Habe verschiedenste Rucksäcke in der Preisklasse 80-120Euro getestet und bin schliesslich beim Hama Daytour 230 geblieben.
Grund: er ist wirklich ein multifunktioneller Rucksack und lässt sich mit unterschiedlich vielem Fotomaterial beladen. Das ist eigentlich der größte Mangel aller anderen Rucksäcke, daß man viel Leerraum erzeugt und nicht das ganze verbleibende Volumen nutzen kann, wenn man z.B. nur die Kamera mit einem Objektiv mitnehmen will.
Für Stadtrundgänge oder Bergtouren, reduziert man das Foto-Equipment auf das absolut notwendige Maß. Im Gegenzug möchte man aber eine Jacke, eine Trinkflasche, Stadtpläne und vieles in diese Richtung mitnehmen.
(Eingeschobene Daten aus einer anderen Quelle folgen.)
section
/-! The operations of an able block in closed form: a byte and one register write or a list of them, the block idle
again (40_transport.md R91, 41_framer.md R97 to R101, 42_init_sequence.md R109). -/

namespace Sys2Proof.Machine

/-- A configured block admits every operation (30_encoding.md R73). -/
theorem State.admits_of_cfgDone {s : State} (h : s.cfgDone = true) (o : Op) : s.admits o = true := by
  simp [State.admits, h]

/-- An able block carries an operation out whole. -/
theorem State.able.issue {s : State} (h : s.able) {o : Op} (r : Nibble) (d : Byte) (ho : o ≠ .none)
    (hcost : ((micro s.params o r d).map MicroOp.cost).sum ≤ opFuel) :
    s.issue o r d = .next ((micro s.params o r d).foldl State.did s).finished := by
  obtain ⟨⟨hi, hcfg, hclk, hu⟩, -⟩ := h
  exact State.issue_completes hi (State.admits_of_cfgDone hcfg o) hclk hu (micro_ne_nil ho s.params r d)
    (Nat.lt_of_le_of_lt (micro_length_le ..) (by decide)) hcost

theorem exec_txByte_of_able {s : State} (h : s.able) (u v : Byte) :
    exec (.txByte u v) s = .next (s.sent v).finished := by
  rw [← State.did_tx h.2]
  exact h.issue (o := .txb) s.addrHold v (by decide) (show 10 ≤ opFuel by decide)

theorem exec_writeReg_of_able {s : State} (h : s.able) (a d : Byte) :
    exec (.writeReg a d) s = .next (s.written (maskAddress a) d).finished := by
  rw [← State.foldl_did_wr h.2]
  exact h.issue (o := .wr) (maskAddress a) d (by decide) ((wr_size ..).2.trans_le (by decide))

theorem exec_initDisplay_of_able {s : State} (h : s.able) (u i : Byte) :
    exec (.initDisplay u i) s = .next ((initTable i).foldl (fun t x => t.written x.1 x.2) s).finished := by
  rw [← State.foldl_did_writes (initTable i) h.2]
  exact h.issue (o := .initD) s.addrHold i (by decide) ((writes_size ..).2.trans_le (show 22 * 13 ≤ opFuel by decide))

/-- After a register write the block is able again. -/
theorem State.able.written {s : State} (h : s.able) (r : Nibble) (d : Byte) : (s.written r d).finished.able := by
  obtain ⟨⟨-, hcfg, hclk, hu⟩, hk⟩ := h
  exact ⟨⟨⟨rfl, rfl⟩, hcfg, hclk, hu⟩, hk⟩

/-- A list of register writes is seen by the receiver one after another. -/
theorem State.foldl_written_rcv (ws : List (Nibble × Byte)) (s : State) :
    (ws.foldl (fun t x => t.written x.1 x.2) s).rcv = s.rcv.afterWrites s.params ws := by
  induction ws generalizing s with
  | nil => rfl
  | cons x ws ih => exact ih (s.written x.1 x.2)

end Sys2Proof.Machine
end

section
/-! Register writes at the receiver: which cells they reach, and that none makes it refuse (20_memory.md R53, R54;
43_register_frames.md R120, R121). -/

namespace Sys2Proof.Machine

/-- A receiver that is not refused changes no cell but the addressed one, and none at address 0 (R121, R122). -/
theorem Receiver.commit_read_other {q : Receiver} (h : q.rxRefused = false) {r : Nibble} (d : Byte) {k : Nat}
    (hk : r = 0 ∨ k ≠ r.toNat) : (q.commit r d).rx.read k = q.rx.read k := by
  by_cases hr : r = 0
  · rw [hr, Receiver.commit_noop h]
  · have hk : k ≠ r.toNat := hk.resolve_left hr
    cases hw : q.woken with
    | true =>
      rw [Receiver.commit_rx_of_trusted ⟨hw, h⟩, if_neg hr]
      exact Memory.read_write_other q.rx d hk
    | false =>
      rw [Receiver.commit_untrusted h hw hr]
      exact Memory.read_write_other q.rx _ hk

/-- At the receiver a register write is a commit, or nothing but shifting and counting (41_framer.md R103). -/
theorem Receiver.afterWrite_cases (q : Receiver) (p : Params) (r : Nibble) (d : Byte) :
    ∃ c n, (c = q.commit r d ∨ c = q) ∧
      q.afterWrite p r d = { c with rshift := frameWord 0 r d, nbits := n, prevStrobe := p.variant.idleLevel,
                                    prevSclk := p.cpol } := by
  by_cases h : p.variant = .load ∧ q.prevStrobe = true
  · refine ⟨q, 0, .inr rfl, ?_⟩
    rw [Receiver.afterWrite_lost h.1 h.2, h.1]
    rfl
  · obtain ⟨n, hn⟩ := Receiver.afterWrite_commits (q := q) (p := p) (fun hv => by simpa [hv] using h) r d
    exact ⟨q.commit r d, n, .inl rfl, hn⟩

@[simp] theorem Receiver.afterWrite_rxRefused (q : Receiver) (p : Params) (r : Nibble) (d : Byte) :
    (q.afterWrite p r d).rxRefused = q.rxRefused := by
  obtain ⟨c, n, rfl | rfl, h⟩ := Receiver.afterWrite_cases q p r d
  · rw [h]
    exact Receiver.commit_rxRefused q r d
  · rw [h]

theorem Receiver.afterWrite_read_other {q : Receiver} (hq : q.rxRefused = false) (p : Params) {r : Nibble} (d : Byte)
    {k : Nat} (hk : r = 0 ∨ k ≠ r.toNat) : (q.afterWrite p r d).rx.read k = q.rx.read k := by
  obtain ⟨c, n, rfl | rfl, h⟩ := Receiver.afterWrite_cases q p r d
  · rw [h]
    exact Receiver.commit_read_other hq d hk
  · rw [h]

@[simp] theorem Receiver.afterWrite_prevStrobe (q : Receiver) (p : Params) (r : Nibble) (d : Byte) :
    (q.afterWrite p r d).prevStrobe = p.variant.idleLevel := by
  obtain ⟨c, n, -, h⟩ := Receiver.afterWrite_cases q p r d
  rw [h]

/-- With `LOAD` the write ends in a falling edge, which starts the count again (43_register_frames.md R119). -/
theorem Receiver.afterWrite_nbits_of_load (q : Receiver) {p : Params} (hv : p.variant = .load) (r : Nibble) (d : Byte) :
    (q.afterWrite p r d).nbits = 0 := by
  simp only [Receiver.afterWrite, hv]
  rw [Receiver.seeStrobe_fall (Receiver.seeStrobe_keeps _ true).1]

@[simp] theorem Receiver.afterWrites_rxRefused (ws : List (Nibble × Byte)) (q : Receiver) (p : Params) :
    (q.afterWrites p ws).rxRefused = q.rxRefused := by
  induction ws generalizing q with
  | nil => rfl
  | cons x ws ih => exact (ih (q.afterWrite p x.1 x.2)).trans (Receiver.afterWrite_rxRefused ..)

theorem Receiver.afterWrites_read_other {ws : List (Nibble × Byte)} {q : Receiver} (hq : q.rxRefused = false)
    (p : Params) {k : Nat} (hk : ∀ x ∈ ws, x.1 = 0 ∨ k ≠ x.1.toNat) :
    (q.afterWrites p ws).rx.read k = q.rx.read k := by
  induction ws generalizing q with
  | nil => rfl
  | cons x ws ih =>
    obtain ⟨hx, hws⟩ := List.forall_mem_cons.1 hk
    have hq' : (q.afterWrite p x.1 x.2).rxRefused = false := (Receiver.afterWrite_rxRefused ..).trans hq
    exact (ih hq' hws).trans (Receiver.afterWrite_read_other hq p x.2 hx)

/-- Where the strobe line is low as it is raised, a trusted receiver writes the addressed cell, but for address 0. -/
theorem Receiver.afterWrite_rx_of_trusted {q : Receiver} {p : Params} (hq : q.trusted)
    (hs : p.variant = .load → q.prevStrobe = false) (r : Nibble) (d : Byte) :
    (q.afterWrite p r d).rx = if r = 0 then q.rx else q.rx.write r.toNat d := by
  obtain ⟨n, h⟩ := Receiver.afterWrite_commits hs r d
  rw [h]
  exact Receiver.commit_rx_of_trusted hq r d

theorem Receiver.afterWrite_trusted {q : Receiver} {p : Params} (hq : q.trusted)
    (hs : p.variant = .load → q.prevStrobe = false) (r : Nibble) (d : Byte) : (q.afterWrite p r d).trusted := by
  obtain ⟨n, h⟩ := Receiver.afterWrite_commits hs r d
  rw [h]
  exact Receiver.commit_trusted hq r d

theorem Receiver.afterWrite_read_same {q : Receiver} {p : Params} (hq : q.trusted)
    (hs : p.variant = .load → q.prevStrobe = false) {r : Nibble} (hr : r ≠ 0) (d : Byte) :
    (q.afterWrite p r d).rx.read r.toNat = some d := by
  rw [Receiver.afterWrite_rx_of_trusted hq hs, if_neg hr]
  exact Memory.read_write_same q.rx r.toNat d

/-- The table of INIT_DISPLAY addresses the cells 0x1 to 0xC, and 0 for its NOOP (42_init_sequence.md R110, R116). -/
theorem initTable_addresses (i : Byte) {x : Nibble × Byte} (hx : x ∈ initTable i) :
    x.1 = 0 ∨ 1 ≤ x.1.toNat ∧ x.1.toNat ≤ 0xC := by
  have h : ∀ r ∈ (initTable i).map Prod.fst, r = 0 ∨ 1 ≤ r.toNat ∧ r.toNat ≤ 0xC := by
    rw [show (initTable i).map Prod.fst = (initTable 0).map Prod.fst from rfl]
    decide
  exact h x.1 (List.mem_map_of_mem hx)

/-- Settles O26: the write is seen by the receiver, whose strobe line is low as it is raised. -/
theorem writeRegReachesItsRegister : Obligations.WriteRegReachesItsRegister := by
  intro s a d h hq hs
  refine ⟨_, exec_writeReg_of_able h a d, Receiver.afterWrite_trusted hq hs _ d,
    fun ha => Receiver.afterWrite_read_same hq hs ha d, fun ha => ?_,
    fun k hk => Receiver.afterWrite_read_other hq.2 s.params d (.inr hk)⟩
  exact (Receiver.afterWrite_rx_of_trusted hq hs _ d).trans (if_pos ha)

/-- Settles O27: register writes reach the cells they address, and the other operations raise no strobe line. -/
theorem registerWritesTouchOnlyTheirCells : Obligations.RegisterWritesTouchOnlyTheirCells := by
  intro s h hq
  refine ⟨fun a d => ?_, fun u i => ?_, fun u v => ?_, fun u => ?_⟩
  · exact ⟨_, exec_writeReg_of_able h a d, fun k hk => Receiver.afterWrite_read_other hq s.params d (.inr hk)⟩
  · refine ⟨_, exec_initDisplay_of_able h u i, fun k hk => ?_⟩
    have hx : ∀ x ∈ initTable i, x.1 = 0 ∨ k ≠ x.1.toNat := fun x hx =>
      (initTable_addresses i hx).imp_right (by omega)
    exact (congrArg (fun q : Receiver => q.rx.read k) (State.foldl_written_rcv (initTable i) s)).trans
      (Receiver.afterWrites_read_other hq s.params hx)
  · exact ⟨_, exec_txByte_of_able h u v, rfl⟩
  · obtain ⟨⟨hi, -, -, hu⟩, -⟩ := h
    exact ⟨_, State.issue_initT hi hu, (Receiver.seeClock_keeps ..).1⟩

/-- Settles O29: after the first write the block is able, the receiver trusted and the strobe line idle, so the second
takes effect as well. -/
theorem laterWritesWin : Obligations.LaterWritesWin := by
  intro s a1 d1 a2 d2 h hq hs
  let q := s.rcv.afterWrite s.params (maskAddress a1) d1
  have hq' : q.trusted := Receiver.afterWrite_trusted hq hs _ d1
  have hs' : s.params.variant = .load → q.prevStrobe = false := fun hv => by simp [q, hv, Variant.idleLevel]
  have hexec : execAll [.writeReg a1 d1, .writeReg a2 d2] s =
      .next ((s.written (maskAddress a1) d1).finished.written (maskAddress a2) d2).finished := by
    simp only [execAll, exec_writeReg_of_able h, exec_writeReg_of_able (h.written _ _)]
  have hother {k : Nat} (hk : k ≠ (maskAddress a2).toNat) :
      (q.afterWrite s.params (maskAddress a2) d2).rx.read k = q.rx.read k :=
    Receiver.afterWrite_read_other hq'.2 s.params d2 (.inr hk)
  refine ⟨_, hexec, fun h2 => Receiver.afterWrite_read_same hq' hs' h2 d2, fun h1 hne => ?_, fun k hk1 hk2 => ?_⟩
  · exact (hother fun he => hne (BitVec.eq_of_toNat_eq he)).trans (Receiver.afterWrite_read_same hq hs h1 d1)
  · exact (hother hk2).trans (Receiver.afterWrite_read_other hq.2 s.params d1 (.inr hk1))

end Sys2Proof.Machine
end

section
/-! A register write up to its rising edge (20_memory.md R50, 41_framer.md R97): the run passes the state in which the
frame is due. -/

namespace Sys2Proof.Machine

/-- What micro-operations do to the transmitter and the receiver does not depend on the sequencer's registers. -/
theorem State.foldl_did_rest (ms : List MicroOp) (s : State) (o : Op) (u : BitVec 6) (x : Bool) (r : Nibble) (d : Byte) :
    (ms.foldl State.did { s with op := o, upc := u, txs := x, addrHold := r, dataHold := d }).busy =
        (ms.foldl State.did s).busy ∧
      (ms.foldl State.did { s with op := o, upc := u, txs := x, addrHold := r, dataHold := d }).rcv =
        (ms.foldl State.did s).rcv := by
  induction ms generalizing s with
  | nil => exact ⟨rfl, rfl⟩
  | cons m ms ih =>
    rw [List.foldl_cons, State.did_rest]
    exact ih (s.did m)

/-- The sequencer stands at the first of the entries that are left. -/
theorem State.currentMicro_of_drop {s : State} {m : MicroOp} {ms : List MicroOp}
    (h : s.microList.drop s.upc.toNat = m :: ms) : s.currentMicro = some m := by
  rw [State.currentMicro, ← List.head?_drop, h]
  rfl

/-- A micro-operation that is not the last is carried out, and the sequencer stands at the next one. -/
theorem State.run_micro_inside {s : State} {m : MicroOp} (hm : s.currentMicro = some m)
    (hlt : s.upc.toNat + 1 < s.microList.length) (hu : s.undisturbed = true) (hc : s.clk = true) (ht : s.txs = false)
    (hb : s.busy = false) (k : Nat) : s.run (k + m.cost) = ({ s.did m with upc := s.upc + 1 } : State).run k := by
  obtain ⟨hop, hupc, -, ha, hd, hp, -⟩ := State.did_keeps s m
  have hlast : (s.did m).atLast = false := by
    simp only [State.atLast, State.microList, hop, hupc, ha, hd, hp, beq_eq_false_iff_ne]
    exact Nat.ne_of_lt hlt
  rw [State.run_micro hm hu hc ht hb, State.advance_inside hlast, hupc]

/-- The micro-operations before an entry are carried out, and the sequencer stands at that entry. -/
theorem State.run_until {m : MicroOp} {rest : List MicroOp} (ms : List MicroOp) {s : State}
    (hd : s.microList.drop s.upc.toNat = ms ++ m :: rest) (hu : s.undisturbed = true) (hc : s.clk = true)
    (ht : s.txs = false) (hb : s.busy = false) :
    (s.run (ms.map MicroOp.cost).sum).currentMicro = some m ∧
      (s.run (ms.map MicroOp.cost).sum).busy = (ms.foldl State.did s).busy ∧
      (s.run (ms.map MicroOp.cost).sum).rcv = (ms.foldl State.did s).rcv := by
  induction ms generalizing s with
  | nil => exact ⟨State.currentMicro_of_drop hd, rfl, rfl⟩
  | cons m' ms ih =>
    obtain ⟨hop, -, htx, ha, hdh, hp, hclk, hmv, -, hbusy⟩ := State.did_keeps s m'
    have hm : s.currentMicro = some m' := State.currentMicro_of_drop hd
    have hlt : s.upc.toNat + 1 < s.microList.length := by
      have hlen := congrArg List.length hd
      simp only [List.length_drop, List.length_append, List.length_cons] at hlen
      omega
    let t : State := { s.did m' with upc := s.upc + 1 }
    have htail : t.microList.drop t.upc.toNat = ms ++ m :: rest := by
      have hml : t.microList = s.microList := by simp only [State.microList, t, hop, ha, hdh, hp]
      rw [hml, State.upc_succ_toNat (State.upc_lt_of_currentMicro hm), ← List.drop_drop, hd]
      rfl
    obtain ⟨hb', hr'⟩ := State.foldl_did_rest ms (s.did m') t.op t.upc t.txs t.addrHold t.dataHold
    obtain ⟨hat, hbu, hrcv⟩ := ih (s := t) htail ((State.undisturbed_congr hmv).trans hu) (hclk.trans hc)
      (htx.trans ht) (hbusy hb)
    rw [List.map_cons, List.sum_cons, Nat.add_comm, State.run_micro_inside hm hlt hu hc ht hb]
    exact ⟨hat, hbu.trans hb', hrcv.trans hr'⟩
Die meisten Fotorucksäcke haben ein großes Fotofach mit mehr oder weniger sinnvoller Einteilungsmöglichkeit, eine variable Trennung von Foto- und allgemeinem Zeug ist nicht möglich.
Der Daytour 230 besteht eigentlich aus zwei Taschen, die fix miteinander verbunden sind, aber getrennt beladen und genützt werden können.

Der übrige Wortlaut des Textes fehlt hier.